Question: “Although we rarely hunt, there is a lot of whitetail hunting around our place. We have a deer bedding area and a nursing ground on our property. Every year the doe gives birth to twin fawns and we sometimes see the yearling doe that survived from the last year following her mom in the spring before the next birth. We typically see this type of whitetail deer movement every year, with the doe fawn from the previous year in tote with the elder doe. We also witness the kicking out of the nest which is inevitable before the next fawns are born. This year we saw something unusual: a buck, maybe last year’s fawn as a tag-along. But it was a buck.
We are now talking September 4, pretty nice size antlers, and the buck is still with the doe and current year’s fawn. They are feeding happily in the morning and afternoon on our property and seem to enjoy the habitat. They all seem to get along fine. Can someone tell us what is going on here? As far as I know the bucks are supposed to be at boot camp gearing up for the big mating game, but not this one.”

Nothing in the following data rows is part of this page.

-- ==== Sys2Proof/Machine/Bits.lean ====
section
/-!
DEFINITION. Sys2Proof/Machine/Bits.lean: sparse tables, little-endian fields, serial comparison and the small
arithmetic that the rest of the model uses. All by structural recursion.
-/

namespace Sys2Proof.Machine

/-! ## Sparse tables -/

/-- The value a table holds at key `k`. -/
def tget {α : Type} : Tbl α → Nat → Option α
  | [], _ => none
  | (q, v) :: r, k => if k < q then none else if k = q then some v else tget r k

/-- The table with `v` at key `k`. -/
def tset {α : Type} : Tbl α → Nat → α → Tbl α
  | [], k, v => [(k, v)]
  | (q, w) :: r, k, v =>
    if k < q then (k, v) :: (q, w) :: r else if k = q then (k, v) :: r else (q, w) :: tset r k v

/-- The table without key `k`. -/
def tdel {α : Type} : Tbl α → Nat → Tbl α
  | [], _ => []
  | (q, w) :: r, k => if k < q then (q, w) :: r else if k = q then r else (q, w) :: tdel r k

/-- The table with the value at `k`, where there is one, replaced by `f` of it. -/
def tmod {α : Type} (t : Tbl α) (k : Nat) (f : α → α) : Tbl α :=
  match tget t k with
  | some v => tset t k (f v)
  | none => t

/-- The table with every value replaced. -/
def tmap {α : Type} (f : α → α) (t : Tbl α) : Tbl α := t.map fun p => (p.1, f p.2)

/-- The value at `k`, or `d`. -/
def tgetD {α : Type} (t : Tbl α) (k : Nat) (d : α) : α := (tget t k).getD d

/-- Keys strictly rise. -/
def tsorted {α : Type} : Tbl α → Bool
  | [] => true
  | [_] => true
  | (a, _) :: (b, w) :: r => decide (a < b) && tsorted ((b, w) :: r)

/-! ## Numbers -/

/-- R19: a precedes b among n-bit sequence numbers. -/
def precedes (n a b : Nat) : Bool :=
  let d := (b + 2 ^ n - a % 2 ^ n) % 2 ^ n
  decide (1 ≤ d) && decide (d ≤ 2 ^ (n - 1) - 1)

/-- a divided by b, rounded up (R18's ceil). -/
def ceilDiv (a b : Nat) : Nat := (a + b - 1) / b

/-- `a` rounded up to a multiple of `b`. -/
def roundUp (a b : Nat) : Nat := ceilDiv a b * b

/-- Bit `i` of `v`. -/
def bit (v i : Nat) : Bool := v / 2 ^ i % 2 == 1

/-- Bits [hi:lo] of `v` (R8). -/
def bits (v hi lo : Nat) : Nat := v / 2 ^ lo % 2 ^ (hi + 1 - lo)

/-- 0 or 1. -/
def b01 (b : Bool) : Nat := if b then 1 else 0

/-- The little-endian number that a byte string holds (R9). -/
def leNat : List Byte → Nat
  | [] => 0
  | b :: r => b.toNat + 256 * leNat r

/-- The `n` bytes of `v`, little-endian (R9). -/
def leBytes : Nat → Nat → List Byte
  | 0, _ => []
  | n + 1, v => BitVec.ofNat 8 v :: leBytes n (v / 256)

/-- The `n` bytes at offset `o` as a number; bytes beyond the end read as zero. -/
def field (l : List Byte) (o n : Nat) : Nat := leNat ((l.drop o).take n)

/-- Every byte is zero. -/
def allZero (l : List Byte) : Bool := l.all (· == 0)

/-- The big-endian number that a byte string holds. -/
def beNat (l : List Byte) : Nat := leNat l.reverse

/-- The `n` bytes of `v`, big-endian. -/
def beBytes (n v : Nat) : List Byte := (leBytes n v).reverse

/-- `l` cut into pieces of `n`, at most `fuel` of them. -/
def chunks {α : Type} (n : Nat) : Nat → List α → List (List α)
  | 0, _ => []
  | fuel + 1, l => if l.isEmpty then [] else l.take n :: chunks n fuel (l.drop n)

/-- The indices of `l` whose elements meet `p`. -/
def indicesOf {α : Type} (p : α → Bool) (l : List α) : List Nat :=
  (l.zipIdx.filter fun q => p q.1).map (·.2)

/-- The elements of a list numbered from 0. -/
def nth {α : Type} (l : List α) (i : Nat) : Option α := l[i]?

/-- `l` with element `i` replaced. -/
def setNth {α : Type} (l : List α) (i : Nat) (v : α) : List α := l.set i v

/-- `l` with element `i` changed by `f`. -/
def modNth {α : Type} (l : List α) (i : Nat) (f : α → α) : List α := l.modify i f

/-- Insertion into a list kept in order by `le`, after equal elements. -/
def insertBy {α : Type} (le : α → α → Bool) (x : α) : List α → List α
  | [] => [x]
  | y :: r => if le y x then y :: insertBy le x r else x :: y :: r

/-- Insertion sort, stable: `le y x` keeps y before x. -/
def sortBy {α : Type} (le : α → α → Bool) (l : List α) : List α := l.foldl (fun acc x => insertBy le x acc) []

/-- Names no element twice, the first occurrence staying. -/
def dedup {α : Type} [DecidableEq α] (l : List α) : List α :=
  l.foldl (fun acc x => if acc.contains x then acc else acc ++ [x]) []

/-- The least `k` in [lo, lo + n) for which `p` holds. -/
def firstFrom (p : Nat → Bool) : Nat → Nat → Option Nat
  | _, 0 => none
  | lo, n + 1 => if p lo then some lo else firstFrom p (lo + 1) n

/-- The `k` lowest free numbers of [0, n) that `used`, a list in rising order, leaves out, found by walking
`used` and not the whole range. -/
def lowestFree (used : List Nat) (start : Nat) : Nat :=
  match used with
  | [] => start
  | u :: r => if u < start then lowestFree r start else if u = start then lowestFree r (start + 1) else start

/-! ## Byte-addressed memory -/

/-- An unlisted address reads as zero (log 2). -/
def Memory.read (m : List Host.Cell) (a : Nat) : Byte := tgetD m a 0

/-- One byte written; writing the value an unlisted address reads as removes the entry. -/
def Memory.write (m : List Host.Cell) (a : Nat) (b : Byte) : List Host.Cell :=
  if b = 0 then tdel m a else tset m a b

/-- Bytes written from address `a` up. -/
def Memory.writeBytes : List Host.Cell → Nat → List Byte → List Host.Cell
  | m, _, [] => m
  | m, a, b :: r => Memory.writeBytes (Memory.write m a b) (a + 1) r

/-- The `n` bytes from address `a` up. -/
def Memory.readBytes (m : List Host.Cell) (a : Nat) : Nat → List Byte
  | 0 => []
  | n + 1 => Memory.read m a :: Memory.readBytes m (a + 1) n

/-- The range [a, a + n) set to zero. -/
def Memory.clear (m : List Host.Cell) (a n : Nat) : List Host.Cell :=
  m.filter fun c => decide (c.1 < a) || decide (a + n ≤ c.1)

/-- The cells of [a, a + n) with addresses from 0 up. -/
def Memory.slice (m : List Host.Cell) (a n : Nat) : List Host.Cell :=
  (m.filter fun c => decide (a ≤ c.1) && decide (c.1 < a + n)).map fun c => (c.1 - a, c.2)

/-- Cells written, each at its address moved up by `a`. -/
def Memory.paste : List Host.Cell → Nat → List Host.Cell → List Host.Cell
  | m, _, [] => m
  | m, a, c :: r => Memory.paste (Memory.write m (a + c.1) c.2) a r

/-- The range of `n` bytes at `dst` takes the contents of the range at `src`. -/
def Memory.copy (m : List Host.Cell) (src dst n : Nat) : List Host.Cell :=
  Memory.paste (Memory.clear m dst n) dst (Memory.slice m src n)

/-- The canonical form: addresses strictly rise and no entry equals what an unlisted address reads as. -/
def Memory.wf (m : List Host.Cell) : Bool := tsorted m && m.all fun c => c.2 != 0

/-- Bytes cut to n, or padded with zeros to n. -/
def fitTo (n : Nat) (l : List Byte) : List Byte := l.take n ++ List.replicate (n - l.length) 0

/-! ## Byte runs -/

/-- The part [o, o + n) of a list. -/
def slice {α : Type} (l : List α) (o n : Nat) : List α := (l.drop o).take n

/-- Padded with zeros to a multiple of n. -/
def padTo (n : Nat) (l : List Byte) : List Byte := l ++ List.replicate (roundUp l.length n - l.length) 0

/-- Zero bytes up to n in all. -/
def fillTo (n : Nat) (l : List Byte) : List Byte := l ++ List.replicate (n - l.length) 0

end Sys2Proof.Machine
end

Response: When it comes to nature, nothing is a given. Although whitetail deer movement can vary from year to year, and so can family groups, it is not uncommon to see the previous year’s fawns still hanging out with their mom prior to and even after fawning the following year. Although it is more common for does to hang out, especially into September, this is not always the case.
Sometimes, buck fawns will still be running around with his mom the following year. This is not as common, but is far from unusual. Typically, young bucks are forced to disperse away from the areas where they were raised. This does not necessarily occur because of the doe, but because of an older buck or multiple bucks that occupy the area. In these instances, the young buck may move from one to five miles before it finally finds a place to call home.
I suspect the buck in your case did not get pushed out, probably because there are a low number of whitetail bucks in your area. This may not be the case, but I am willing to put money on it. Whitetail deer movement, especially in bucks, can vary a lot. Herd composition can impact these movements, but so can family group dynamics. Although yearling bucks (1.5 year old deer) do not always hang out with mom, it is not uncommon either.